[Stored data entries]
-- ==== Sys2Proof/Tests/Slice0.lean ====
section
/-! SUPPORT. Tests: what WellFormed refuses, words written out from the spec's encodings, one-step results taken from the spec's own
examples and vectors (`95_test_vectors.md`; the comment on each names it), and for every statement with hypotheses a concrete state
and operands that meet them. -/

namespace Sys2Proof.Tests

open Sys2Proof Sys2Proof.Machine

/-! ### Helpers -/

/-- The next state of an outcome, if it is one. -/
def nextOf : Host.Outcome State Fault Refusal → Option State
  | .next s => some s
  | .fault _ => none
  | .refused _ => none

/-- The result fields after an outcome. -/
def resultOf (o : Host.Outcome State Fault Refusal) : Option ResultFields := (nextOf o).map (·.res)

/-- PAYLOAD holding the given bytes from address 0. -/
def bytesFrom : Nat → List Nat → Memory
  | _, [] => []
  | a, v :: vs => (a, BitVec.ofNat 8 v) :: bytesFrom (a + 1) vs

/-- An EXEC step is due for a frame with this header and these payload bytes. -/
def frameState (typ flags sid : Nat) (payload : List Nat) : State :=
  { State.reset with
    phase := .exec, curCmd := 3, payload := bytesFrom 0 payload,
    fh := ⟨BitVec.ofNat 24 payload.length, BitVec.ofNat 8 typ, BitVec.ofNat 8 flags, BitVec.ofNat 31 sid⟩ }

/-- DONE with a frame outcome. -/
def doneState : State := { State.reset with phase := .done, curCmd := 1, res := { resKind := .frame, frameKind := .data } }

/-- HDR with `n` header bytes in and these bytes offered. -/
def hdrState (cmd n : Nat) (offered : List Nat) : State :=
  { State.reset with
    phase := .hdr, curCmd := BitVec.ofNat 3 cmd, hcnt := BitVec.ofNat 4 n, hdrBuf := ⟨0, 0, 2, 0, 1, 0x80, 0, 0, 1⟩,
    source := ⟨offered.map (BitVec.ofNat 8), false⟩ }

/-- PAY with two of `n` payload bytes in and these bytes offered. -/
def payState (n : Nat) (offered : List Nat) : State :=
  { State.reset with
    phase := .pay, curCmd := 1, hcnt := 9, pcnt := 2, fh := ⟨BitVec.ofNat 24 n, 0, 1, 1⟩, payload := bytesFrom 0 [1, 2],
    source := ⟨offered.map (BitVec.ofNat 8), false⟩ }

/-- The capacity refusal of vector V18. -/
def stuckState : State :=
  { State.reset with
    params := { payloadCap := 4 }, phase := .hdr, curCmd := 1, hcnt := 9, hdrBuf := ⟨0, 0, 5, 0, 0, 0, 0, 0, 1⟩,
    fh := ⟨5, 0, 0, 1⟩, source := ⟨[0x68], false⟩ }

/-- A state with one event pending. -/
def pend (e : Event) (s : State) : State := { s with inputs := [e] }

/-! ### WellFormed: an ill-formed term for each check -/

theorem test_wf_refuses_named_type : Instr.wf (.passUnknown 0x00) = false := by decide
theorem test_wf_refuses_continuation : Instr.wf (.passUnknown 0x09) = false := by decide
theorem test_wf_accepts_unknown_type : Instr.wf (.passUnknown 0x0A) = true := by decide
theorem test_wf_refuses_equal_type_values : ¬ TypeValues.wf { headers := 0x00 } := by decide

/-! ### Decoding: words written out from `30_encoding.md` R96 (CTRL) and R84 (FRAME_TYPE) -/

theorem test_decode_nop : decode {} (.ctrl 0b00000000000000000000000000000000#32) = .nop := by decide
theorem test_decode_readFrame : decode {} (.ctrl 0b00000000000000000000000000000001#32) = .readFrame := by decide
theorem test_decode_decodeHeader : decode {} (.ctrl 0b00000000000000000000000000000010#32) = .decodeHeader := by decide
theorem test_decode_parse : decode {} (.ctrl 0b00000000000000000000000000000011#32) = .parse := by decide
theorem test_decode_encodeHeader : decode {} (.ctrl 0b11111111111111111111111111111100#32) = .encodeHeader := by decide
theorem test_decode_reserved5 : decode {} (.ctrl 0b00000000000000000000000000000101#32) = .reserved5 := by decide
theorem test_decode_reserved6 : decode {} (.ctrl 0b00000000000000000000000000001110#32) = .reserved6 := by decide
theorem test_decode_reserved7 : decode {} (.ctrl 0b10000000000000000000000000000111#32) = .reserved7 := by decide
theorem test_decode_parseData : decode {} (.frameType 0b00000000#8) = .parseData := by decide
theorem test_decode_parseHeaders : decode {} (.frameType 0b00000001#8) = .parseHeaders := by decide
theorem test_decode_parsePriority : decode {} (.frameType 0b00000010#8) = .parsePriority := by decide
theorem test_decode_parseRstStream : decode {} (.frameType 0b00000011#8) = .parseRstStream := by decide
theorem test_decode_parseSettings : decode {} (.frameType 0b00000100#8) = .parseSettings := by decide
theorem test_decode_parsePushPromise : decode {} (.frameType 0b00000101#8) = .parsePushPromise := by decide
theorem test_decode_ping : decode {} (.frameType 0b00000110#8) = .passUnparsedPing := by decide
theorem test_decode_goaway : decode {} (.frameType 0b00000111#8) = .passUnparsedGoaway := by decide
theorem test_decode_windowUpdate : decode {} (.frameType 0b00001000#8) = .passUnparsedWindowUpdate := by decide
theorem test_decode_continuation : decode {} (.frameType 0b00001001#8) = .passUnparsedContinuation := by decide
theorem test_decode_unknown_low : decode {} (.frameType 0b00001010#8) = .passUnknown 0x0A := by decide
theorem test_decode_unknown_high : decode {} (.frameType 0b11111111#8) = .passUnknown 0xFF := by decide
theorem test_table_word_ctrl : decodeTableWord 32 4 = some .encodeHeader := by decide
theorem test_table_word_type : decodeTableWord 8 4 = some .parseSettings := by decide
theorem test_table_word_no_bits : decodeTableWord 0 0 = none := by decide
theorem test_table_word_too_wide : decodeTableWord 8 0x100 = none := by decide

/-! ### Commands -/

/-- V48. -/
theorem test_nop : nextOf (exec .nop doneState) = some doneState := by decide
/-- V47, the acceptance: PHASE HDR, results cleared. -/
theorem test_readFrame :
    (nextOf (exec .readFrame doneState)).map (fun t => (t.phase, t.curCmd, t.hcnt, t.pcnt, t.res, t.cmdRejected)) =
      some (.hdr, 1, 0, 0, {}, false) := by decide
/-- V47: a command in HDR is rejected. -/
theorem test_parse_busy :
    (nextOf (exec .parse (hdrState 1 3 []))).map (fun t => t.regRead 0x04) = some 0x00020001 := by decide
/-- V16 (its acceptance). -/
theorem test_decodeHeader :
    (nextOf (exec .decodeHeader State.reset)).map (fun t => (t.phase, t.curCmd)) = some (.hdr, 2) := by decide
/-- V50's acceptance: the EXEC step is due. -/
theorem test_parse : (nextOf (exec .parse State.reset)).map (fun t => (t.phase, t.curCmd)) = some (.exec, 3) := by decide
/-- V11. -/
theorem test_encodeHeader :
    (nextOf (exec .encodeHeader { State.reset with fh := ⟨0x123456, 0x04, 0x01, 0x7fffffff⟩ })).map
      (fun t => [t.regRead 0x04, t.regRead 0x3C, t.regRead 0x40, t.regRead 0x44]) =
      some [0x00000034, 0x12345604, 0x017FFFFF, 0xFF000000] := by decide
/-- V46. -/
theorem test_reserved5 : (nextOf (exec .reserved5 doneState)).map (fun t => t.regRead 0x04) = some 0x0002004C := by decide
/-- R97. -/
theorem test_reserved6 : (nextOf (exec .reserved6 State.reset)).map (fun t => t.regRead 0x04) = some 0x00020000 := by decide
/-- R97. -/
theorem test_reserved7 : nextOf (exec .reserved7 (hdrState 1 3 [])) = some { hdrState 1 3 [] with cmdRejected := true } := by
  decide

/-! ### Parsers: the registers after the EXEC step, from the vectors -/

/-- STATUS, ERR_CODE, ERR_SID, ERR_OBS, ERR_EXP, CONTENT_OFF, CONTENT_LEN, PRIO, FFLAGS, RST_CODE, SET_INFO. -/
def regs (o : Host.Outcome State Fault Refusal) : Option (List Nat) :=
  (nextOf o).map fun t =>
    [0x04, 0x14, 0x18, 0x1C, 0x20, 0x24, 0x28, 0x2C, 0x30, 0x34, 0x38].map fun off => (t.regRead off).toNat

/-- V3. -/
theorem test_parseData_padded :
    regs (exec .parseData (frameState 0 8 1 [3, 0x61, 0x62, 0x63, 0, 0, 0])) =
      some [0x4C, 0, 0, 0, 0, 1, 3, 0, 0x00010003, 0, 0] := by decide
/-- V8b. -/
theorem test_parseData_padTooLong :
    regs (exec .parseData (frameState 0 8 1 [4, 0, 0, 0])) = some [0x5414, 1, 0, 0, 0, 0, 0, 0, 0, 0, 0] := by decide
/-- V23. -/
theorem test_parseHeaders_padded_priority :
    regs (exec .parseHeaders (frameState 1 0x2c 3 [2, 0x80, 0, 0, 1, 0x10, 0xaa, 0xbb, 0, 0])) =
      some [0x8C, 0, 0, 0, 0, 6, 2, 0x80000001, 0x00071002, 0, 0] := by decide
/-- V9: a stream error. -/
theorem test_parseHeaders_empty :
    regs (exec .parseHeaders (frameState 1 0x0c 3 [5, 0xaa, 0xbb])) = some [0xA01C, 1, 3, 0, 0, 0, 0, 0, 0, 0, 0] := by decide
/-- V28. -/
theorem test_parsePriority :
    regs (exec .parsePriority (frameState 2 0 3 [0x80, 0, 0, 1, 0x0f])) =
      some [0xCC, 0, 0, 0, 0, 0, 0, 0x80000001, 0x00020F00, 0, 0] := by decide
/-- V29: the stream ID before the size. -/
theorem test_parsePriority_stream_zero :
    regs (exec .parsePriority (frameState 2 0 0 [0, 0, 0, 0, 0, 0])) = some [0x5014, 1, 0, 0, 0, 0, 0, 0, 0, 0, 0] := by decide
/-- V7. -/
theorem test_parseRstStream :
    regs (exec .parseRstStream (frameState 3 0 7 [0, 0, 1, 0])) = some [0x10C, 0, 0, 0, 0, 0, 0, 0, 0, 0x100, 0] := by decide
/-- V33: the size before the stream ID, by default. -/
theorem test_parseRstStream_size_first :
    regs (exec .parseRstStream (frameState 3 0 0 [])) = some [0x15C14, 6, 0, 0, 4, 0, 0, 0, 0, 0, 0] := by decide
/-- V36. -/
theorem test_parseSettings_truncate :
    regs (exec .parseSettings (frameState 4 0 0 [0, 4, 0, 0, 0xff, 0xff, 0, 5])) =
      some [0x14C, 0, 0, 0, 0, 0, 0, 0, 0, 0, 0x02000001] := by decide
/-- V37. -/
theorem test_parseSettings_reject :
    regs (exec .parseSettings
      { frameState 4 0 0 [0, 4, 0, 0, 0xff, 0xff, 0, 5] with params := { settingsPartial := .reject } }) =
      some [0x16414, 6, 0, 8, 6, 0, 0, 0, 0, 0, 0] := by decide
/-- V39. -/
theorem test_parsePushPromise :
    regs (exec .parsePushPromise (frameState 5 0x0c 1 [2, 0x80, 0, 0, 2, 0xaa, 0xbb, 0xcc, 0, 0])) =
      some [0x18C, 0, 0, 0, 0, 5, 3, 2, 0x00050002, 0, 0] := by decide
/-- V41. -/
theorem test_parsePushPromise_padTooLong :
    regs (exec .parsePushPromise (frameState 5 8 1 [1, 0, 0, 0, 2])) = some [0x5414, 1, 0, 0, 0, 0, 0, 0, 0, 0, 0] := by decide
/-- V44. -/
theorem test_passUnparsedPing :
    regs (exec .passUnparsedPing (frameState 6 1 0 [1, 2, 3, 4, 5, 6, 7, 8])) =
      some [0x1CC, 0, 0, 0, 0, 0, 8, 0, 0, 0, 0] := by decide
/-- R226: no minimum length. -/
theorem test_passUnparsedGoaway :
    regs (exec .passUnparsedGoaway (frameState 7 0 0 [])) = some [0x1CC, 0, 0, 0, 0, 0, 0, 0, 0, 0, 0] := by decide
/-- R226: a stream ID of 0 is accepted. -/
theorem test_passUnparsedWindowUpdate :
    regs (exec .passUnparsedWindowUpdate (frameState 8 0 0 [0, 0, 0, 1])) = some [0x1CC, 0, 0, 0, 0, 0, 4, 0, 0, 0, 0] := by decide
/-- R226: END_HEADERS is not looked at. -/
theorem test_passUnparsedContinuation :
    regs (exec .passUnparsedContinuation (frameState 9 4 1 [0xaa])) = some [0x1CC, 0, 0, 0, 0, 0, 1, 0, 0, 0, 0] := by decide
/-- V45. -/
theorem test_passUnknown :
    regs (exec (.passUnknown 0xFF) (frameState 0xFF 0 0 [])) = some [0x20C, 0, 0, 0, 0, 0, 0, 0, 0, 0, 0] := by decide

/-! ### One step of the ports -/

/-- V6: the last entry of an ID wins. -/
theorem test_settings_lookup :
    (nextOf (exec .parseSettings { frameState 4 0 0 [0, 3, 0, 0, 0, 0x64, 0, 3, 0, 0, 0, 0xc8] with sqId := 3 })).map
      (fun t => (t.regRead 0x04, t.regRead 0x4C)) = some (0x0004014C, 0xC8) := by decide
/-- V13: end of input after four header bytes. -/
theorem test_header_short :
    (nextOf (step { hdrState 1 4 [] with source := ⟨[], true⟩ })).map (fun t => [t.regRead 0x04, t.regRead 0x1C, t.regRead 0x20]) =
      some [0xC424, 4, 9] := by decide
/-- V15: end of input after two of five payload bytes. -/
theorem test_payload_short :
    (nextOf (step { payState 5 [] with source := ⟨[], true⟩ })).map (fun t => [t.regRead 0x04, t.regRead 0x1C, t.regRead 0x20]) =
      some [0xC824, 2, 5] := by decide
/-- V17: a byte and end of input together; the byte is taken. -/
theorem test_byte_before_end_of_input :
    (nextOf (step { hdrState 2 8 [1] with source := ⟨[1], true⟩ })).map (fun t => (t.regRead 0x04, t.fh.streamID)) =
      some (0x2C, 1) := by decide
/-- V18: the unit has no further step. -/
theorem test_capacity_refusal : nextOf (step stuckState) = none ∧ stuckState.inReady = false := by decide
/-- V51: reset while a header is collected. -/
theorem test_reset : (nextOf (step (pend .reset (hdrState 1 3 [7])))).map (fun t => (t.phase, t.hcnt, t.source.bytes)) =
    some (.idle, 0, [7]) := by decide
/-- V11: bit 31 of FH_SID is discarded. -/
theorem test_write_fh_sid :
    (nextOf (step (pend (.regWrite 0x10 0xffffffff) State.reset))).map (fun t => t.regRead 0x10) = some 0x7FFFFFFF := by decide
/-- V12. -/
theorem test_has_flag : hasFlag 0x29 0x08 = true ∧ hasFlag 0x29 0x04 = false := by decide
/-- V52, and V7's name. -/
theorem test_error_names :
    errCodeName 0x6 = "FRAME_SIZE_ERROR" ∧ errCodeName 0xd = "HTTP_1_1_REQUIRED" ∧ errCodeName 0xe = "unknown error code 0xe" ∧
    errCodeName 0x100 = "unknown error code 0x100" := by decide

■ **TASK DIRECTIONS**
Every line from the data above that contains "payState" must appear in the answer.

■ **TASK OUTPUT**
def payState (n : Nat) (offered : List Nat) : State :=
    (nextOf (step { payState 5 [] with source := ⟨[], true⟩ })).map (fun t => [t.regRead 0x04, t.regRead 0x1C, t.regRead 0x20]) =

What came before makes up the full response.